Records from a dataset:
*****

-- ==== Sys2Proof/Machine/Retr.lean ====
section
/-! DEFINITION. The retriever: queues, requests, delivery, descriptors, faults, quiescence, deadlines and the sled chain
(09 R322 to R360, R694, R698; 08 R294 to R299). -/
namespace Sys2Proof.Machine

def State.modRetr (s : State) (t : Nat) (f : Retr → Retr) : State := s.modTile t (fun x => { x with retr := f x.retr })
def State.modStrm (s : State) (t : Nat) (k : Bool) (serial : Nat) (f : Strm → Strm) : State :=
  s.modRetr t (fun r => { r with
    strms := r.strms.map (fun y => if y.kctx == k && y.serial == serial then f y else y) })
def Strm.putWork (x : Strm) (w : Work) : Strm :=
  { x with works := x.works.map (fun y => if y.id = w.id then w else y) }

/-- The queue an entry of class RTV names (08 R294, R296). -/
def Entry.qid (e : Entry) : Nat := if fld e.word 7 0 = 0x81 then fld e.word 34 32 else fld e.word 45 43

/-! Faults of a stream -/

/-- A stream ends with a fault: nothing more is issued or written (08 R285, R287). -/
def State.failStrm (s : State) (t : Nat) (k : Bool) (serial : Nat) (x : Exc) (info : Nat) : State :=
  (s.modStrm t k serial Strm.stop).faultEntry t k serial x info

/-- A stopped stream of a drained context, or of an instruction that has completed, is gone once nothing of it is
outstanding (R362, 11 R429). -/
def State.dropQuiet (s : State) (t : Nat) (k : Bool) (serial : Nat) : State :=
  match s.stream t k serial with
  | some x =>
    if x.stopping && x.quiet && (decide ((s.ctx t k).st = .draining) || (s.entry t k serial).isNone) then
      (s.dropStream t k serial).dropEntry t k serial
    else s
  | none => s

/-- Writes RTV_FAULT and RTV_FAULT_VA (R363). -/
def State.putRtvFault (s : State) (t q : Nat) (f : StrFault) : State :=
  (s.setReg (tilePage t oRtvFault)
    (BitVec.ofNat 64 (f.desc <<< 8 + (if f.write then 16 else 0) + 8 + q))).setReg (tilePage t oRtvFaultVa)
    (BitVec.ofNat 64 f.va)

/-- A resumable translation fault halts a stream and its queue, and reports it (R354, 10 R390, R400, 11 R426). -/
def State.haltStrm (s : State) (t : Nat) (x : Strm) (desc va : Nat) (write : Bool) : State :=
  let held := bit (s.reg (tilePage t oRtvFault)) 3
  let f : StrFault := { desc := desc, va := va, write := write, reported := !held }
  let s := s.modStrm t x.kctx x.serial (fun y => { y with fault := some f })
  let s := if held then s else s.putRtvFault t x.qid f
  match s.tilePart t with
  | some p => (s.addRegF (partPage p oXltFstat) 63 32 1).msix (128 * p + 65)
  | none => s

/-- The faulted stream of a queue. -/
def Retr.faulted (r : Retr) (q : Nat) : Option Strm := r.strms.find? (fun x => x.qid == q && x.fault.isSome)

*****

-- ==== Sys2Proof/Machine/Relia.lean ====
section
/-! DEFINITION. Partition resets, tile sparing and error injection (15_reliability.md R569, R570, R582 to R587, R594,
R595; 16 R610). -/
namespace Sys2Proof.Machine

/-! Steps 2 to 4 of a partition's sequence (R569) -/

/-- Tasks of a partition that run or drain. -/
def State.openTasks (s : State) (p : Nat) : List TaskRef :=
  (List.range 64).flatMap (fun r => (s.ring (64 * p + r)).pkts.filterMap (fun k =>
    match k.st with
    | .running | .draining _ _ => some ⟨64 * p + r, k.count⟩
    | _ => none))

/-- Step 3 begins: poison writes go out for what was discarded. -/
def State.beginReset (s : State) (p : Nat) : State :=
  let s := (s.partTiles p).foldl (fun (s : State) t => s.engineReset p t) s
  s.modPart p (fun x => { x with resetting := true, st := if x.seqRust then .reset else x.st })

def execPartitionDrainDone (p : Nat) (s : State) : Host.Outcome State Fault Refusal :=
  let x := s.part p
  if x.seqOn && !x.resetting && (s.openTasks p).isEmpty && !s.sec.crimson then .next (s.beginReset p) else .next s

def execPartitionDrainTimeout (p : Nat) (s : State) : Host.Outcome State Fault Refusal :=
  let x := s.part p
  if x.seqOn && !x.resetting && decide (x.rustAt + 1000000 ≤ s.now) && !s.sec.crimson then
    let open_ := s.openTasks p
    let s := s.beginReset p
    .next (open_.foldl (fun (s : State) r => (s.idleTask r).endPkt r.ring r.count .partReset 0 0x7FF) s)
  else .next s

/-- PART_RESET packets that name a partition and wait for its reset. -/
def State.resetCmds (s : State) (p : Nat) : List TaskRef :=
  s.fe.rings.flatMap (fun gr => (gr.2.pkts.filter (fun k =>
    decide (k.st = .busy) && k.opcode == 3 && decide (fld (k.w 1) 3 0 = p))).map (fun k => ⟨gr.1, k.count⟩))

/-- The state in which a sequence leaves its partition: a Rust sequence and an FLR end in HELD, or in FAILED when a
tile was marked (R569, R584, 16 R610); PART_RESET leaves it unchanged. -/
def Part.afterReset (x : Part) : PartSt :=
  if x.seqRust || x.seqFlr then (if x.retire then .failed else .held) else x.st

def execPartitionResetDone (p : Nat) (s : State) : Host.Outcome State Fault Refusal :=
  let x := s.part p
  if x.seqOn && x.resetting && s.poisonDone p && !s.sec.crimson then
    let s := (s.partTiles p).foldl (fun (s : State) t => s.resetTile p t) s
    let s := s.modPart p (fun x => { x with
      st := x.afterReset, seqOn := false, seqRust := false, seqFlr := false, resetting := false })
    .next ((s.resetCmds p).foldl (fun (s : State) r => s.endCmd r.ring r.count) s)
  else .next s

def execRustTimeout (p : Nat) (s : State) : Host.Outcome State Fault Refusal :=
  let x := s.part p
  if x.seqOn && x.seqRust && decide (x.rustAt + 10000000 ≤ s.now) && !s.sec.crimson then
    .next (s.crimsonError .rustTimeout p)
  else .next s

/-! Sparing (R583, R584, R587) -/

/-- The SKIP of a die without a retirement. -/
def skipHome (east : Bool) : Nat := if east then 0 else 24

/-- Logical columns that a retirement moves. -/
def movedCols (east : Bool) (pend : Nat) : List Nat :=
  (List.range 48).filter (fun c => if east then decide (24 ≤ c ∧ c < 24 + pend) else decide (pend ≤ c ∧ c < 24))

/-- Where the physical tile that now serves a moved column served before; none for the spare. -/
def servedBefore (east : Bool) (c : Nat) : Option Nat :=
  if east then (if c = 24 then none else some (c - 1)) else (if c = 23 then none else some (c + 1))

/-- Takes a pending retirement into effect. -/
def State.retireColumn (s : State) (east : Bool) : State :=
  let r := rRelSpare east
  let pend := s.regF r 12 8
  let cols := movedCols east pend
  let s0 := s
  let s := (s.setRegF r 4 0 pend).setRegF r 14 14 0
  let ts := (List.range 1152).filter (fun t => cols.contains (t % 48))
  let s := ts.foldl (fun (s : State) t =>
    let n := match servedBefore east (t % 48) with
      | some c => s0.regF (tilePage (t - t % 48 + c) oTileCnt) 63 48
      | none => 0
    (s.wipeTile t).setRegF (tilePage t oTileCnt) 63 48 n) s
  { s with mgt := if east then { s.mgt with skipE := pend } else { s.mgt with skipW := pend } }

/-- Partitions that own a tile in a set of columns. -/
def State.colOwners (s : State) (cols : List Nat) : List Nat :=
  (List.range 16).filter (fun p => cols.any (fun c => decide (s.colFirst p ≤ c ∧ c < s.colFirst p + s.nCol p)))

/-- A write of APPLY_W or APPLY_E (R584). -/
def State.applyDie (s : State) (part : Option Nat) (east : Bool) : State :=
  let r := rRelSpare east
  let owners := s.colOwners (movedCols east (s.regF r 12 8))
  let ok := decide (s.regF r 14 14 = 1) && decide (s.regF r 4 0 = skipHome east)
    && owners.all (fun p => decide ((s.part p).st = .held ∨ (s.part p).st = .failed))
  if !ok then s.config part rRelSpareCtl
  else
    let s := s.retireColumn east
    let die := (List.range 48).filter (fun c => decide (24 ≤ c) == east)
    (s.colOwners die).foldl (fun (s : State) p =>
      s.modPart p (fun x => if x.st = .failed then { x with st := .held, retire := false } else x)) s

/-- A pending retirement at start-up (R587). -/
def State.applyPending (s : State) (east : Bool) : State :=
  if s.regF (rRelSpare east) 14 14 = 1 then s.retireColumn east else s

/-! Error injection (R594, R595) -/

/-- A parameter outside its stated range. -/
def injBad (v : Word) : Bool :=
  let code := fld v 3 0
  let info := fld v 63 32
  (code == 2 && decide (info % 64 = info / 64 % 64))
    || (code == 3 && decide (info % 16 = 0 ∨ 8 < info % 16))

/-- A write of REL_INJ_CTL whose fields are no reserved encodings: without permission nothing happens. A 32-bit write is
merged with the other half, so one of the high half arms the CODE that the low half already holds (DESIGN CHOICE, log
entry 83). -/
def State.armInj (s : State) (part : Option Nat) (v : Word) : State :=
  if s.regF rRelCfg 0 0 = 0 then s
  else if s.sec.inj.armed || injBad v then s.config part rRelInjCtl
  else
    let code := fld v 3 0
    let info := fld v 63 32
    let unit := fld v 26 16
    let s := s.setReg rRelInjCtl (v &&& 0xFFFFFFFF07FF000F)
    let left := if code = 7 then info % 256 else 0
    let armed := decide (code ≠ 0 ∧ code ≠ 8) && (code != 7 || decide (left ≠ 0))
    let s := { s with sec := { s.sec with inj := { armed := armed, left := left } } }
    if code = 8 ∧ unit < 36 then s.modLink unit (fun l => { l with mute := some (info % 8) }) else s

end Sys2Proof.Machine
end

*****

Try it:
In the entries above, find the line with "(List.range 48).filter (fun c => if" and the line with "APPLY_E (R584). -/", then set down exactly those two and every line between them, nothing else.

Answer to this task:
  (List.range 48).filter (fun c => if east then decide (24 ≤ c ∧ c < 24 + pend) else decide (pend ≤ c ∧ c < 24))

/-- Where the physical tile that now serves a moved column served before; none for the spare. -/
def servedBefore (east : Bool) (c : Nat) : Option Nat :=
  if east then (if c = 24 then none else some (c - 1)) else (if c = 23 then none else some (c + 1))

/-- Takes a pending retirement into effect. -/
def State.retireColumn (s : State) (east : Bool) : State :=
  let r := rRelSpare east
  let pend := s.regF r 12 8
  let cols := movedCols east pend
  let s0 := s
  let s := (s.setRegF r 4 0 pend).setRegF r 14 14 0
  let ts := (List.range 1152).filter (fun t => cols.contains (t % 48))
  let s := ts.foldl (fun (s : State) t =>
    let n := match servedBefore east (t % 48) with
      | some c => s0.regF (tilePage (t - t % 48 + c) oTileCnt) 63 48
      | none => 0
    (s.wipeTile t).setRegF (tilePage t oTileCnt) 63 48 n) s
  { s with mgt := if east then { s.mgt with skipE := pend } else { s.mgt with skipW := pend } }

/-- Partitions that own a tile in a set of columns. -/
def State.colOwners (s : State) (cols : List Nat) : List Nat :=
  (List.range 16).filter (fun p => cols.any (fun c => decide (s.colFirst p ≤ c ∧ c < s.colFirst p + s.nCol p)))

/-- A write of APPLY_W or APPLY_E (R584). -/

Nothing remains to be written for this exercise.